/-- R71, R157: the start of a leave, up to its end where no stream is left. -/
theorem beginLeave_spec (s : State) : ∃ order : List StreamNo, order.Nodup ∧ (∀ n, n ∈ order ↔ GivesUp s n) ∧
    State.beginLeave s = State.leaveIfDone { s with
      station := { s.station with state := .leaving }, streams := Vector.ofFn (leavingStream s)
      freeBuffers := s.freeBuffers + s.sumStreams fun st => if st.isOpen then st.queue.length else 0
      ann := { s.ann with queue := s.ann.queue ++ order.map fun n => .release n s.streams[n].slots }
      choices := s.choices + 1 } := by
  have closing (n : StreamNo) : n ∈ (List.finRange 8).filter (fun n => s.streams[n].isOpen) ↔ s.streams[n].isOpen = true := by
    rw [List.mem_filter, and_iff_right (List.mem_finRange n)]
  have once : ((List.finRange 8).filter fun n => s.streams[n].isOpen).Nodup := (List.nodup_finRange 8).filter _
  have closed := closeStreams_eq once { s with station := { s.station with state := .leaving } }
  have total : (((List.finRange 8).filter fun n => s.streams[n].isOpen).map fun n => s.streams[n].queue.length).sum =
      s.sumStreams fun st => if st.isOpen then st.queue.length else 0 := sum_map_filter_eq _ _ _
  simp only [closing] at closed
  rw [total] at closed
  simp only [State.beginLeave]
  generalize (List.finRange 8).filter (fun n => s.streams[n].isOpen) = ns at closing once closed
  generalize State.closeStreams ns _ = u at closed
  have streams (n : StreamNo) : u.streams[n] = leavingStream s n := by
    rw [closed]; simp only [Fin.getElem_fin, Vector.getElem_ofFn]; rfl
  have perm := inRankOrder_perm (Config.stopRank s.choices) (ns.filter fun n => u.streams[n].state == .releasing)
  generalize inRankOrder (Config.stopRank s.choices) (ns.filter fun n => u.streams[n].state == .releasing) = order at perm
  refine ⟨order, perm.nodup_iff.mpr (once.filter _), fun n => ?_, ?_⟩
  · rw [perm.mem_iff, List.mem_filter, closing, isOpen_iff, streams, beq_iff_eq, leavingStream_releasing]
    refine ⟨fun ⟨isOpen, is⟩ => is.resolve_left ?_, fun gives => ⟨gives.1, .inr gives⟩⟩
    rcases isOpen with h | h | h <;> rw [h] <;> nofun
  · have records : order.map (fun n => State.releaseRecord n u) = order.map fun n => .release n s.streams[n].slots :=
      List.map_congr_left fun n _ => by rw [State.releaseRecord, streams, leavingStream_slots]
    rw [records, closed]
    rfl

/-- Settles O5: what gives something up becomes RELEASING with its record, so that the leave does not end at once. -/
theorem stopStartsLeave : Obligations.StopStartsLeave := by
  intro s takes active some
  have request : exec (.stop [0]) s = .next (present (takeStop [] (atTaking s 18 0 []))) :=
    congrArg _ (request_complete (row := { code := 18, needs := (· == 0), take := takeStop }) takes rfl rfl (by decide) rfl)
  have stop : takeStop [] (atTaking s 18 0 []) = taken (State.changing State.beginLeave (atTaking s 18 0 [])) := by
    simp only [takeStop, atTaking_station, active]
  obtain ⟨order, once, gives, leaves⟩ := beginLeave_spec (atTaking s 18 0 [])
  have gives : ∀ n, n ∈ order ↔ GivesUp s n := gives
  have stays (n : StreamNo) (h : s.streams[n].state = .releasing ∨ GivesUp s n) : (leavingStream s n).state ≠ .closed := by
    rw [(leavingStream_releasing s n).mpr h]; nofun
  rw [leaveIfDone_open] at leaves
  · rw [stop, present_taken, State.changing] at request
    generalize State.beginLeave (atTaking s 18 0 []) = v at leaves request
    have streams (n : StreamNo) : v.streams[n] = leavingStream s n := by
      rw [leaves]; simp only [Fin.getElem_fin, Vector.getElem_ofFn]; rfl
    have latches : Latches s (State.noteChanges (atTaking s 18 0 []) v) (changeFlags s v) :=
      latches_congr (latches_noteChanges (latches_none (by rw [leaves]; rfl))) fun f => by cases f <;> rfl
    refine ⟨_, order.map fun n => .release n s.streams[n].slots, request, ?_, fun n => ?_, ?_, ?_, fun r => ?_, ?_, ?_,
      ?_, ?_, ?_, ?_, ?_, ?_, latches_congr (latches_of_latch latches rfl) fun f => by cases f <;> rfl⟩
    · rw [leaves]; rfl
    · show (_ → v.streams[n] = _) ∧ (_ → _ → v.streams[n] = _) ∧ (_ → _ → v.streams[n] = _)
      rw [streams, leavingStream]
      refine ⟨fun shut => ?_, fun isOpen some => ?_, fun isOpen none => ?_⟩
      · rw [if_neg (mt (isOpen_iff _).mp shut)]
      · rw [if_pos ((isOpen_iff _).mpr isOpen), shutStream_gives some]; rfl
      · rw [if_pos ((isOpen_iff _).mpr isOpen), shutStream_keeps none]; rfl
    · rw [leaves]; rfl
    · exact List.Nodup.map (fun m n same => (Record.release.inj same).1) once
    · rw [List.mem_map]
      exact ⟨fun ⟨n, mem, is⟩ => ⟨n, is.symm, (gives n).mp mem⟩, fun ⟨n, is, some⟩ => ⟨n, (gives n).mpr some, is.symm⟩⟩
    all_goals rw [leaves]; rfl
  · rintro ⟨-, closed⟩
    obtain ⟨n, h⟩ := some
    refine stays n h (Eq.trans ?_ ((allClosed_iff _).mp closed n))
    simp only [Fin.getElem_fin, Vector.getElem_ofFn]; rfl

end Sys2Proof.Proofs
end

section
/-! SUPPORT. The waits that a boundary counts, and what it makes of the station and of the announcement queue. -/

namespace Sys2Proof.Proofs

open Sys2Proof Sys2Proof.Machine Sys2Proof.Safety

/-! ### The waits (R66, R73, R88) -/

/-- What station control takes of the streams at a boundary: their states, their lists and their frames. -/
theorem StationTakes.waits {s m t : State} {err : Bool} (reached : BoundaryReached s err m) (station : StationTakes m t)
    (n : StreamNo) : t.streams[n] = { boundaryStream s n with
      state := t.streams[n].state, held := t.streams[n].held, pending := t.streams[n].pending
      queue := t.streams[n].queue, inFlight := t.streams[n].inFlight } := by
  rw [← reached.streams]
  by_cases leaves : Leaves m t
  · rw [station.leaves_stream leaves, offline_eq]
  by_cases mutes : Mutes m t
  · rw [station.mutes_stream mutes, muted_eq]
  · rw [station.stays_stream leaves mutes]

/-- R73: when the stall counter of a stream counts. -/
theorem countsStall_iff (station : StationState) (st : Stream) : st.countsStall station = true ↔
    station = .active ∧ st.state = .claiming ∧ st.pending = 0 ∧ st.stall < 64 := by
  have limit : stallLimit = 64 := rfl
  simp only [Stream.countsStall, Bool.and_eq_true, beq_iff_eq, decide_eq_true_eq, and_assoc, limit]

/-- Settles O33: the counts are those of the boundary's middle, which station control leaves as they are. -/
theorem boundaryCountsWaits : Obligations.BoundaryCountsWaits := by
  intro s kind c takes
  obtain ⟨m, t, reached, station, -, ran⟩ := exec_boundary_reached takes
  refine ⟨t, ran, fun n => ?_⟩
  rw [station.waits reached n]
  have releasing := reportedStream_releasing (confirmedTo s n) (lapsedTo s n) s.streams[n]
  refine ⟨?_, rfl, rfl, ?_⟩
  · simp only [boundaryStream, releasing]; rfl
  · simp only [boundaryStream, countsStall_iff]; rfl

/-! ### Station control -/

theorem faultThreshold_iff (m : State) : faultThresholdCount ≤ faultyCount m.takeVerdict.station.window ↔ 8 ≤ nextFaulty m :=
  Iff.rfl

section Control
variable {m : State} {kind : BoundaryKind}

/-- R151. -/
theorem stationBoundary_listening (h : m.station.state = .listening) :
    (State.stationBoundary .heard .listening m).station = { m.station with
      faultMark := false, listenCount := m.station.listenCount + 1
      state := if 2 ≤ m.station.listenCount then .active else .listening } := by
  have third : joinCount ≤ m.station.listenCount + 1 ↔ 2 ≤ m.station.listenCount := by unfold joinCount; omega
  simp only [State.stationBoundary]
  split
  · next joins => rw [if_pos (third.mp joins)]; rfl
  · next waits => rw [if_neg (mt third.mpr waits), ← h]; rfl

/-- R154, R155. -/
theorem stationBoundary_active : (State.stationBoundary kind .active m).station =
    if 8 ≤ nextFaulty m then { m.station with state := .muted, window := nextWindow m, faultMark := false, muteRemaining := 32 }
    else { m.station with window := nextWindow m, faultMark := false } := by
  simp only [State.stationBoundary, faultThreshold_iff]
  split
  · rw [enterMuted_station]; rfl
  · rfl

/-- R158, R160. -/
theorem stationBoundary_leaving (h : m.station.state = .leaving) : (State.stationBoundary kind .leaving m).station =
    if 8 ≤ nextFaulty m ∨ m.allClosed = true then { m.station with
      state := .offline, window := nextWindow m, faultMark := false, muteRemaining := 0, listenCount := 0 }
    else { m.station with window := nextWindow m, faultMark := false } := by
  simp only [State.stationBoundary, faultThreshold_iff]
  by_cases faulty : 8 ≤ nextFaulty m
  · rw [if_pos faulty, if_pos (.inl faulty), silentReleaseAll_eq]; rfl
  · rw [if_neg faulty]
    by_cases closed : m.allClosed = true
    · rw [if_pos (.inr closed), leaveIfDone_done (s := m.takeVerdict) ⟨h, closed⟩]; rfl
    · rw [if_neg (not_or_intro faulty closed), leaveIfDone_open (s := m.takeVerdict) fun done => closed done.2]; rfl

● ● ● ● ● ● ●

# Work required:
In the records above, some lines may contain the word "faultMark"; copy every one of them.

# Exercise result:
      faultMark := false, listenCount := m.station.listenCount + 1
    if 8 ≤ nextFaulty m then { m.station with state := .muted, window := nextWindow m, faultMark := false, muteRemaining := 32 }
    else { m.station with window := nextWindow m, faultMark := false } := by
      state := .offline, window := nextWindow m, faultMark := false, muteRemaining := 0, listenCount := 0 }
    else { m.station with window := nextWindow m, faultMark := false } := by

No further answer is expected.